Don't get me wrong I'm not trying to bash pro (that's a can of worms). But I am very much on the train that ESRI rushed to get a minimum viable product out to the market without any real user testing or performance testing. The classic answer of "its your computer" or "its your servers" that are the problem, can only be said to so many people before it becomes glaringly apparent that its not just "your computer" its the fundamental way pro operates.
Shawn,
Couldn't agree more. I don't even know where to start, but I do know that the problems are related to wide-spread design issues with ArcGIS Pro.
I've been investigating the performance issues since the fall, and it's become glaringly apparent that it's not a viable product yet. I can't teach with it. I tried this fall. I'm working with a student right now on an independent study, and we have completely blown away our schedule because of the performance of the program.
ArcGIS Pro hits the server hard. As an example, running RegionGroup with the link field box checked took 12 hours to process a relatively small area. When I unchecked the link box, the process took 68 seconds! I've had the network provider capture the chatter and it's an unbelievable amount of reading and writing to the VAT.
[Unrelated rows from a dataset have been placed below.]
/-- The commands: one constructor per row of spec/opcode_table.json. -/
inductive Instr where
  /-- KEY_SAMPLE (R1). A raw reading of one key arrives with its time-base stamp and is handled according to the key's state. -/
  | keySample (now : Time) (key raw : Nat)
  /-- PEDAL_SAMPLE (R46). A raw reading of one pedal arrives and is handled according to the pedal's state. -/
  | pedalSample (now : Time) (pedal : PedalId) (raw : Nat)
  /-- CAL_WRITE (R12). Replaces the calibration record of one key or pedal and resets the state of that key or pedal. -/
  | calWrite (frame : Frame)
  /-- CAL_READ (R13). Returns the current calibration record of one key or pedal. -/
  | calRead (frame : Frame)
  /-- CAL_CAPTURE_REST (R14). Starts a rest capture of every key that is not in FAULT. -/
  | calCaptureRest (frame : Frame)
  /-- REST_CAPTURE_COMPLETE (R15). 64 sample periods after acceptance, the rest capture writes the new rest raw values, moves its keys out of CAPTURE and posts CAL_DONE. -/
  | restCaptureComplete (now : Time)
  /-- CAL_CAPTURE_BOTTOM (R16). Starts a 2 s bottom capture of one key. -/
  | calCaptureBottom (frame : Frame)
  /-- BOTTOM_CAPTURE_COMPLETE (R16). The first sample after the 2 s window completes the bottom capture, writes bottom raw if the span is at least 64, and posts CAL_DONE. -/
  | bottomCaptureComplete (now : Time) (raw : Nat)
  /-- KEY_WATCH (R19). Selects the key whose raw signal is collected for the Panel Stream, or turns the watch off. -/
  | keyWatch (frame : Frame)
  /-- KEY_REPORT (R21). Reports the state, record, history and counters of one key, clearing the counters on request. -/
  | keyReport (frame : Frame)
  /-- KEY_LINES (R25). Reads the key lines, or replaces the current key line set so that keys in a stroke keep the previous set. -/
  | keyLines (frame : Frame)
  /-- CURVE_WRITE (R40). Replaces one velocity curve slot whole. -/
  | curveWrite (frame : Frame)
  /-- CURVE_SELECT (R41). Selects the active velocity curve slot. -/
  | curveSelect (frame : Frame)
  /-- CURVE_READ (R42). Returns a curve slot, the active slot and the slow limit. -/
  | curveRead (frame : Frame)
  /-- STROKE_SLOW_LIMIT (R43). Sets the slow limit, clamped into 100..2000 ms. -/
  | strokeSlowLimit (frame : Frame)
  /-- NOTE_COPY (R67). Sets the monitor copy of note entries to off, all keys or a key range. -/
  | noteCopy (frame : Frame)
  /-- SOUNDING_REPORT (R66). Reports the Sounding Table, the Sostenuto Set, the effective pedals and the Router counters, clearing the counters on request. -/
  | soundingReport (frame : Frame)
  /-- ALL_NOTES_OFF (R65). Silences every key, empties the Sostenuto Set and offers an ALL_OFF entry. -/
  | allNotesOff (frame : Frame)
  /-- TONE_STREAM_SETUP (R81). Sets the ready mode and trigger level, judges READY_T afresh, and clears RESYNCS on request. -/
  | toneStreamSetup (frame : Frame)
  /-- FLUSH_TONE (R82). Empties the Tone Queue, places a RESYNC and clears every announced mark. -/
  | flushTone (frame : Frame)
  /-- DRAIN (R75). A DRAIN exchange on Link T sends the occupancy count byte and then runs drain slots. -/
  | drain (now : Time)
  /-- DRAIN_SLOT_START (R75). At a slot's first byte, a copy of the head entry is latched, or a NONE filler is sent when the queue is empty. -/
  | drainSlotStart (now : Time)
  /-- DRAIN_SLOT_COMPLETE (R75). The eighth byte of a slot holding an entry completes it, and the head entry is removed unless the copy is stale. -/
  | drainSlotComplete (now : Time)
  /-- DRAIN_SLOT_ABANDON (R77). Chip select ending before a slot's eighth byte abandons the slot, and nothing is removed. -/
  | drainSlotAbandon (now : Time)
  /-- AGE_CONDITION (R80). In BURST mode, the head entry reaching 2,000 µs of age sets the READY_T latch. -/
  | ageCondition (now : Time)
  /-- RAIL_ENGAGE (R88). Requests a move of the rail toward the engaged end, judged in the rail's state. -/
  | railEngage (frame : Frame)
  /-- RAIL_RETRACT (R88). Requests a move of the rail toward the retracted end, judged in the rail's state. -/
  | railRetract (frame : Frame)
  /-- QUIET_WAIT_EXPIRY (R89). The quiet timer expiring returns the rail to its prior state with last move result ABANDONED. -/
  | quietWaitExpiry (now : Time)
  /-- KICK_END (R91). The kick time ending moves the run to RAMP and starts the stall timer. -/
  | kickEnd (now : Time)
  /-- DUTY_STEP (R91). Each duty step time in RAMP moves the duty one step toward the phase target. -/
  | dutyStep (now : Time)
  /-- STALL_TIMER_EXPIRY (R97). The stall timer expiring cuts the duty and starts a retry dwell, or fails the run with STALL when the retries are used up. -/
  | stallTimerExpiry (now : Time)
  /-- RETRY_DWELL_END (R97). The 200 ms retry dwell ending starts a fresh kick of the same run. -/
  | retryDwellEnd (now : Time)
  /-- REVERSAL_DWELL_END (R93). The 50 ms reversal dwell ending starts a fresh run toward the new target. -/
  | reversalDwellEnd (now : Time)
  /-- MOVE_TIMEOUT (R98). The move timer expiring fails the run with TIMEOUT. -/
  | moveTimeout (now : Time)
  /-- ENCODER_PULSE (R85). An encoder pulse moves the position count and, during a run, restarts the stall timer and is judged by the no-switch check. -/
  | encoderPulse (now : Time) (direction : Direction)
  /-- END_SWITCH_CHANGE (R86). A conditioned change of an end switch updates the position count and the rail state. -/
  | endSwitchChange (now : Time) (switch : EndSwitch) (active : Bool)
  /-- CURRENT_SAMPLE (R99). A motor current sample taken every 1 ms while the duty is above 0 is judged for overcurrent and for the current alert. -/
  | currentSample (now : Time) (milliamps : Nat)
  /-- RAIL_PROFILE (R87). Sets the rail profile settings, clamped, with the hysteresis and trip limit corrected. -/
  | railProfile (frame : Frame)
  /-- RAIL_STATUS (R108). Reports the whole rail record, clearing STALLS on request. -/
  | railStatus (frame : Frame)
  /-- RAIL_ACK (R106). Clears the alert requested mark, ending the alert tone. -/
  | railAck (frame : Frame)
  /-- RAIL_CLEAR_DISTURBED (R109). Clears the DISTURBED latch and returns its value before the request. -/
  | railClearDisturbed (frame : Frame)
  /-- STANDBY_SWITCH_CHANGE (R109). A change of either end switch seen on the standby supply while main power is off sets the DISTURBED latch. -/
  | standbySwitchChange (switch : EndSwitch) (active : Bool)
  /-- FALLBOARD_CLOSE (R103). A conditioned fallboard close suspends the keys, abandons a capture, closes a recording, makes the park request and posts FALLBOARD. -/
  | fallboardClose (now : Time)
  /-- FALLBOARD_OPEN (R103). A conditioned fallboard open lets the SUSPENDED keys return to REST and posts FALLBOARD. -/
  | fallboardOpen (now : Time)
  /-- JACK_CHANGE (R119). A conditioned change of a jack detect input updates the jack state and JACK_OUT and posts JACK. -/
  | jackChange (now : Time) (jack : Jack) (inserted : Bool)
  /-- INPUT_FRAME (R113). An audio input frame joins the Audio FIFO, or is dropped and counted in OVERRUNS when the FIFO is full. -/
  | inputFrame (now : Time) (left right : Sample24)
  /-- OUTPUT_FRAME (R115). An output frame steps the gain ramp, takes a tone frame, scales it, adds click and alert, saturates and sends the result. -/
  | outputFrame (now : Time)
  /-- CLICK_END (R121). 20 ms after it began, the click generator becomes idle. -/
  | clickEnd (now : Time)
  /-- ALERT_SEGMENT_END (R122). After 500 ms of a segment, the alert tone begins the next segment at the other frequency. -/
  | alertSegmentEnd (now : Time)
  /-- NEXT_BEAT_TIME (R124). In FREE or RECORDING, the time base reaching the next beat time makes a beat and sets the next beat time one interval later. -/
  | nextBeatTime (now : Time)
  /-- AUDIO_SETUP (R112). Sets the rate, volume, refill level, ramp interval and HP_IN_ACOUSTIC. -/
  | audioSetup (frame : Frame)
  /-- AUDIO_MUTE (R120). Sets or clears PANEL_MUTE in the mute-reason set. -/
  | audioMute (frame : Frame)
  /-- METRO_SET (R126). Sets the tempo, beats per bar, click level and beat copy. -/
  | metroSet (frame : Frame)
  /-- METRO_RUN (R127). Turns the free metronome on or off. -/
  | metroRun (frame : Frame)
  /-- AUDIO_REPORT (R128). Reports the Audio Stage state, clearing its counters on request. -/
  | audioReport (frame : Frame)
  /-- TAKE_LIST (R144). Lists one Take Directory entry or all sixteen. -/
  | takeList (frame : Frame)
  /-- TAKE_DELETE (R145). Releases a CLOSED take's chain to the Free List and empties its directory entry. -/
  | takeDelete (frame : Frame)
  /-- TAKE_NAME (R146). Sets or removes the name of a take. -/
  | takeName (frame : Frame)
  /-- MEMORY_REPORT (R147). Reports the free blocks, the reserve held and the Free List head. -/
  | memoryReport (frame : Frame)
  /-- GAP_EXPIRY (R136). 4095 ms of take time after the last record, a GAP record is written. -/
  | gapExpiry (now : Time)
  /-- DURATION_LIMIT (R136). Take time reaching 36,000,000 ms closes the recording with cause LIMIT. -/
  | durationLimit (now : Time)
  /-- TAKE_RECORD (R152). Opens a take for recording, armed on the first note or started at once. -/
  | takeRecord (frame : Frame)
  /-- TAKE_PLAY (R157). Starts playback of a CLOSED take, from record 0 or by seeking to a start position. -/
  | takePlay (frame : Frame)
  /-- TAKE_STOP (R151). Ends a recording, or stops a playback, as the Transport's state requires. -/
  | takeStop (frame : Frame)
  /-- TAKE_PAUSE (R161). Halts a playback in PAUSED with its notes forced off and its pedals cleared. -/
  | takePause (frame : Frame)
  /-- TAKE_RESUME (R162). Restates the take pedals and continues playback from the cursor. -/
  | takeResume (frame : Frame)
  /-- TAKE_SPEED (R160). Sets the playback speed, clamped into 50..150. -/
  | takeSpeed (frame : Frame)
  /-- TAKE_SEEK (R164). Starts a seek to a target position in the take. -/
  | takeSeek (frame : Frame)
  /-- SEEK_COMPLETE (R164). The scan reaching the landing record sets the cursor and pedals, and then pauses or continues the playback. -/
  | seekComplete (now : Time)
  /-- LOOP_SET (R165). Sets the loop marks and repeats. -/
  | loopSet (frame : Frame)
  /-- LOOP_CLEAR (R165). Removes the loop and its anchor. -/
  | loopClear (frame : Frame)
  /-- TRANSPORT_REPORT (R168). Reports the Transport record. -/
  | transportReport (frame : Frame)
  /-- RECORD_DELIVERY (R159). A wait expiring delivers the record at the cursor and computes the wait for the next record. -/
  | recordDelivery (now : Time)
  /-- LOOP_JUMP (R167). A wait toward B expiring forces off the take's notes and returns the take to the anchor, or seeks toward A. -/
  | loopJump (now : Time)
  /-- PRACTICE_SET (R178). Sets the part mask, wait mode and the chord and lead windows. -/
  | practiceSet (frame : Frame)
  /-- WAIT_REPORT (R179). Reports the wait score and wait-mode state, clearing the score on request. -/
  | waitReport (frame : Frame)
  /-- EXPORT_OPEN (R183). Opens an export of a CLOSED take and sets its exporting mark. -/
  | exportOpen (frame : Frame)
  /-- EXPORT_READ (R184). Returns up to 64 bytes of the export stream from an offset, folding new data bytes into the export check. -/
  | exportRead (frame : Frame)
  /-- EXPORT_CLOSE (R185). Ends the open export and posts TRANSFER. -/
  | exportClose (frame : Frame)
  /-- EXPORT_IDLE_EXPIRY (R185). 5 s without an EXPORT_READ ends the export with TIMEOUT. -/
  | exportIdleExpiry (now : Time)
  /-- IMPORT_OPEN (R186). Opens an EMPTY take for import with a declared length. -/
  | importOpen (frame : Frame)
  /-- IMPORT_WRITE (R187). Takes bytes at the expected offset, parsing and writing the header and records and folding them into the import check. -/
  | importWrite (frame : Frame)
  /-- IMPORT_CLOSE (R188). Ends the import with its closing checks, succeeding to CLOSED or failing. -/
  | importClose (frame : Frame)
  /-- IMPORT_IDLE_EXPIRY (R189). 5 s without an IMPORT_WRITE ends the import with TIMEOUT. -/
  | importIdleExpiry (now : Time)
  /-- IDENTIFY (R199). Returns the vendor, the part, the revision, the retention state and the last start cause. -/
  | identify (frame : Frame)
  /-- LINK_REPORT (R199). Reports the sending link's counters, pointer and pending kinds, clearing the counters on request. -/
  | linkReport (frame : Frame)
  /-- STATUS_MASK (R196). Sets the sending link's subscription mask, always including START. -/
  | statusMask (frame : Frame)
  /-- RESTART (R200). Answers OK and arranges a warm start after the reply is read. -/
  | restart (frame : Frame)
  /-- RESTART_WARM_START (R200). The reply to RESTART being read to its last byte makes the warm start. -/
  | restartWarmStart (now : Time) (pins : Pins)
  /-- RESTART_TIMEOUT (R200). 100 ms after RESTART with no read of its reply ended, the warm start is made. -/
  | restartTimeout (now : Time) (pins : Pins)
  /-- UNKNOWN (R191). A request frame of unknown kind is answered UNKNOWN and counted in MALFORMED. -/
  | unknown (kind : Byte) (frame : Frame)
  /-- BAD_SELECTOR (R192). A Link T exchange whose selector names no exchange is ignored and counted in MALFORMED. -/
  | badSelector (now : Time)
  /-- REPLY_READ (R190). A REPLY read shifts out the reply or a marker; a read to the last byte empties the buffer. -/
  | replyRead (now : Time) (link : Addressed Link) (toEnd judged : Bool)
  /-- REPLY_STRETCH_TIMEOUT (R193). On Link P, 1 ms of clock stretch without a reply placed ends the stretch and returns NOT_READY. -/
  | replyStretchTimeout (now : Time)
  /-- POINTER_WRITE (R193). A one-byte write on Link P sets the channel pointer, or counts MALFORMED for an unknown value. -/
  | pointerWrite (now : Time) (value : Addressed Byte)
  /-- STATUS_READ (R195). A status read takes every pending kind off the board at its first byte and returns each with its current snapshot. -/
  | statusRead (now : Time) (link : Addressed Link)
  /-- STATUS_READ_ABANDON (R195). A status read ending before its last byte puts its kinds back on the board. -/
  | statusReadAbandon (now : Time) (link : Link)
  /-- STREAM_READ (R197). A Panel Stream read returns the entry count and then whole entries, removing each entry when its last byte is read. -/
  | streamRead (now : Time) (bytes : Addressed Nat)
  /-- POWER_ON (R200). A power-on makes a cold start if the retention marker is invalid, and a warm start otherwise. -/
  | powerOn (now : Time) (pins : Pins)
  /-- RESET_PIN (R200). Assertion of the RESET pin makes a warm start. -/
  | resetPin (now : Time) (pins : Pins)
  /-- WAITING_COUNT_RISE (R170). While the Transport is WAITING, the waiting count rises by one each millisecond, saturating. -/
  | waitingCountRise (now : Time)
  /-- MAIN_POWER_LOSS (R200). Main power is lost: main-domain state is gone, the retention domain runs from the standby supply, encoder pulses are no longer counted, and end-switch changes now set DISTURBED. -/
  | mainPowerLoss
  /-- STANDBY_SUPPLY_LOSS (R200). Loss of the standby supply invalidates the retention marker, so the next power-on is a cold start. -/
  | standbySupplyLoss
  deriving DecidableEq, Repr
This is just the tip of the iceberg. It's not worth my time to report back to ESRI anymore because I would be on the phone non stop mostly to a front-line analyst that knows way less than I do about the program.
Unfortunately, ESRI is doing a big disservice to their users and shooting themselves in the foot at the same time. My students want to learn ArcGIS Pro if for nothing else to be able to show they have expertise to potential employers. Unfortunately, we are relying more and more on other programs like QGIS.
Ditto! It is terribly slow on simple tasks and operations. Add that to the awkward workflows and UI patterns and it is a recipe for frustration.
Try in 2.6
BUG-000118978 | In ArcGIS Pro, the Region Group geoprocessing tool performance is significantly slower when the output raster is written to a file geodatabase than written directly to a folder. |
Bill: Thanks for putting the matter in the largest perspective, Esri's perpetual disservice to customers! If the market for professional GIS software were anywhere near the size of "consumer" services, Google would've fleshed out Google Earth to take over from Esri, and in the Cloud at that. But lacking that (because Google takes in $70 billion a year not subject to commodity prices, etc) we're left with smaller but ambitious companies. Mapbox is looking more and more like a well-rounded contender. Do you know of a consortium or group of GIS pros seriously working toward a way out of Esri's monopoly?
Just an example. Importing the symbology from one simple point layer to another took 32 seconds in Pro.
In Arcmap I could not even time the process as it happened almost instantaneously. FRUSTRATING
Likewise, I first noticed the issue even with just the Identify tool - instantaneous in ArcMap but Pro has to think about it. And other programs run slowly (like opening Zoom) when I have an active session of Pro. My PC is also above min. specs.
Hi Clinton,
I had a ArcGIS Pro project file that became corrupted in some unknown fashion at some point and the processing times were unbearably long. It took a bit of work but creating a new project and adding the same data (which was all still fine) solved my processing time problems.
If you use the same Project for all your work try opening another and see if it processes at a speed that is more reasonable.